Keywords: Anti-Mullerian hormone, antral follicle count, in vitro fertilization, ovarian reserve tests, poor ovarian reserve

How to cite this article:
Jirge PR. Poor ovarian reserve. J Hum Reprod Sci 2016;9:63-9

How to cite this URL:
Jirge PR. Poor ovarian reserve. J Hum Reprod Sci [serial online] 2016 [cited 2023 Mar 24];9:63-9. Available from:

   Introduction Top

Ovarian reserve defines the quantity and quality of the ovarian primordial follicular pool. Poor ovarian reserve (POR) indicates a reduction in the quantity of ovarian follicular pool in women of reproductive age group and is an important cause of infertility in many couples. Existence of POR has been unmasked due to an increasing acceptance of in vitro fertilization (IVF) as a modality of treatment for infertility. It is believed that approximately 10% of the women undergoing IVF will show poor response to gonadotropin stimulation.[1],[2],[3] However, the incidence may be much higher in the infertile population as many may never undergo a complete evaluation or IVF.

Diminished ovarian reserve is a phenomenon often noted in women in their mid to late thirties, but it may affect younger women as well. It is believed that there is an accelerated decline in follicular pool at the age of 37–38 when it reaches below a critical of 25,000.[4] Subsequently, there remains a very limited time for conception with one's own eggs.

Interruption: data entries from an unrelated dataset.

-- ==== Sys2Proof/Laws/Directory.lean ====
section
/-! SUPPORT. What the Directory Acquirer's operations can do: each is a run of changes of rank at most 4. -/

namespace Sys2Proof.Machine

variable {n : Nat}

theorem setAnnEntry_eff (hn : 4 ≤ n) (t : Fin 8) (e : AnnEntry) (s : State) : Eff n s (setAnnEntry t e s) := .of (.table hn _ s)

theorem commitOn_eff (hn : 4 ≤ n) (t : Fin 8) (target : Word16) (s : State) : Eff n s (commitOn t target s) := by
  unfold commitOn
  dsimp only
  split
  · split
    · exact .refl _
    · have h := (annEnd_eff (n := n) (by omega) t (annEntry s t).target .replaced s).trans
        ((setAnnEntry_eff hn t { on := true, target := some target, age := 0 } _).trans (onset_eff (by omega) t target _))
      split
      · exact h.trans (reopenRecord_eff (by omega) _)
      · exact h
  · exact (setAnnEntry_eff hn _ _ _).trans (onset_eff (by omega) _ _ _)

theorem commitOff_eff (hn : 4 ≤ n) (t : Fin 8) (target : Word16) (s : State) : Eff n s (commitOff t target s) := by
  unfold commitOff
  dsimp only
  split
  · exact (setAnnEntry_eff hn _ _ _).trans (annEnd_eff (by omega) _ _ _ _)
  · exact .refl _

theorem refresh_eff (hn : 4 ≤ n) (r : Record) (s : State) : Eff n s (refresh r s) := by
  unfold refresh
  split
  · exact setAnnEntry_eff hn _ _ _
  · exact .refl _

theorem ageTable_eff (hn : 4 ≤ n) (s : State) : Eff n s (ageTable s) :=
  Eff.foldl _ (fun _ _ => by
    split
    · exact setAnnEntry_eff hn _ _ _
    · exact .refl _) _ _

theorem expireEntry_eff (hn : 4 ≤ n) (s : State) (t : Fin 8) : Eff n s (expireEntry s t) := by
  unfold expireEntry
  dsimp only
  split
  · exact (setAnnEntry_eff hn _ _ _).trans (annEnd_eff (by omega) _ _ _ _)
  · exact .refl _

theorem expireTable_eff (hn : 4 ≤ n) (s : State) : Eff n s (expireTable s) :=
  Eff.foldl _ (fun _ _ => expireEntry_eff hn _ _) _ _

/-- A commit keeps to the changes inside a step (R35). -/
theorem commitRecord_eff (hn : 4 ≤ n) (r : Record) (s : State) : Eff n s (commitRecord r s) := by
  unfold commitRecord
  split
  · exact placeCommit_eff (by omega) _ _ (fun _ => .lane _) _
  · exact placeCommit_eff (by omega) _ _ (fun _ => .service _) _
  · exact placeCommit_eff (by omega) _ _ (fun _ => .serviceLabel _ _) _
  · exact placeCommit_eff (by omega) _ _ (fun _ => .ident _) _
  · exact placeCommit_eff (by omega) _ _ (fun _ => .change _) _
  · split
    · exact commitOn_eff hn _ _ _
    · exact commitOff_eff hn _ _ _
  · exact .refl _

theorem completeLabel_eff (hn : 1 ≤ n) (i : Fin 5) (s : State) : Eff n s (completeLabel i s) := by
  unfold completeLabel
  dsimp only
  split
  · refine Eff.trans ?_ (setLabel_eff hn _ _ _)
    split
    · exact .refl _
    · exact (joinLabel_eff hn _ _).raised
  · exact .refl _

theorem completeLabels_eff (hn : 1 ≤ n) (s : State) : Eff n s (completeLabels s) :=
  Eff.foldl _ (fun _ _ => completeLabel_eff hn _ _) _ _

theorem offerSegment_eff (hn : 1 ≤ n) (service : Word16) (toggle index count : Nat) (text : List Byte) (s : State) :
    Eff n s (offerSegment service toggle index count text s) :=
  Eff.foldl _ (fun _ _ => by
    split
    · exact (setLabel_eff hn _ _ _).trans (completeLabel_eff hn _ _)
    · exact .refl _) _ _

/-- Keys are alike in both directions. -/
theorem sameKey_comm (c r : Record) : sameKey c r = sameKey r c := by
  cases c <;> cases r <;> simp [sameKey, eq_comm]

/-- After a removal no candidate has the record's key. -/
theorem candidateOf_removed (r : Record) (s : State) : candidateOf (removeCandidate r s) r = none := by
  unfold candidateOf removeCandidate
  simp [List.find?_eq_none]

theorem commitAtOnce_eff (hn : 4 ≤ n) (r : Record) (s : State) : Eff n s (commitAtOnce r s) := by
  unfold commitAtOnce
  dsimp only
  have h := Eff.of (Change.candidateLeaves hn r s)
  split
  · exact h.trans (refresh_eff hn _ _)
  · exact h.trans (commitRecord_eff hn _ _)

theorem confirmSighting_eff (hn : 4 ≤ n) (r : Record) (s : State) : Eff n s (confirmSighting r s) := by
  unfold confirmSighting
  have h := Eff.of (Change.candidateLeaves hn r s)
  split
  · exact h.trans (refresh_eff hn _ _)
  · split
    · split
      · exact h.trans (commitRecord_eff hn _ _)
      · exact h.trans (.of (.candidateJoins hn r _ (candidateOf_removed r s)))
    · rename_i hc
      exact .of (.candidateJoins hn r _ hc)

theorem sighting_eff (hn : 4 ≤ n) (r : Record) (s : State) : Eff n s (sighting r s) := by
  unfold sighting
  split
  · exact offerSegment_eff (by omega) _ _ _ _ _ _
  · exact commitAtOnce_eff hn _ _
  · exact confirmSighting_eff hn _ _

/-- A directory block keeps to the changes inside a step (R26). -/
theorem directoryBlock_eff (hn : 4 ≤ n) (index : Byte) (bytes : List Byte) (s : State) :
    Eff n s (directoryBlock index bytes s) := by
  unfold directoryBlock
  split
  · exact Eff.foldl _ (fun _ _ => sighting_eff hn _ _) _ _
  · exact .refl _

theorem confirmRecord_eff (hn : 4 ≤ n) (r : Record) (s : State) : Eff n s (confirmRecord r s) := by
  unfold confirmRecord
  split
  · exact (Eff.of (Change.candidateLeaves hn r s)).trans (commitRecord_eff hn _ _)
  · exact .refl _

theorem injectRecord_eff (hn : 4 ≤ n) (r : Record) (s : State) : Eff n s (injectRecord r s) := by
  unfold injectRecord
  split
  · exact offerSegment_eff (by omega) _ _ _ _ _ _
  · exact commitAtOnce_eff hn _ _

theorem injectOrder_eff (hn : 4 ≤ n) (record : List Byte) (s : State) : Eff n s (injectOrder record s).2.2 := by
  unfold injectOrder
  split
  · split
    · split
      · exact injectRecord_eff hn _ _
      · exact .refl _
    · exact .refl _
  · exact .refl _

end Sys2Proof.Machine
end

It is believed that this phenomenon is accompanied by a declining quality due to aging oocytes, and hence, young women with POR may have better chance at conception.[5],[6] However, recent evidence challenges this and POR may be associated with low pregnancy rates irrespective of age[7],[8],[9] and a high pregnancy loss.[10],[11]

Lack of universally accepted diagnostic criteria for POR has limited a meaningful comparison of therapeutic interventions in these women. Majority of women with POR need to undergo IVF and accept lower oocyte yield and lower pregnancy rates than those with normal ovarian reserve. However, role of simple treatment modalities in such women and implications of POR in a general population of women in reproductive years are areas of great clinical relevance.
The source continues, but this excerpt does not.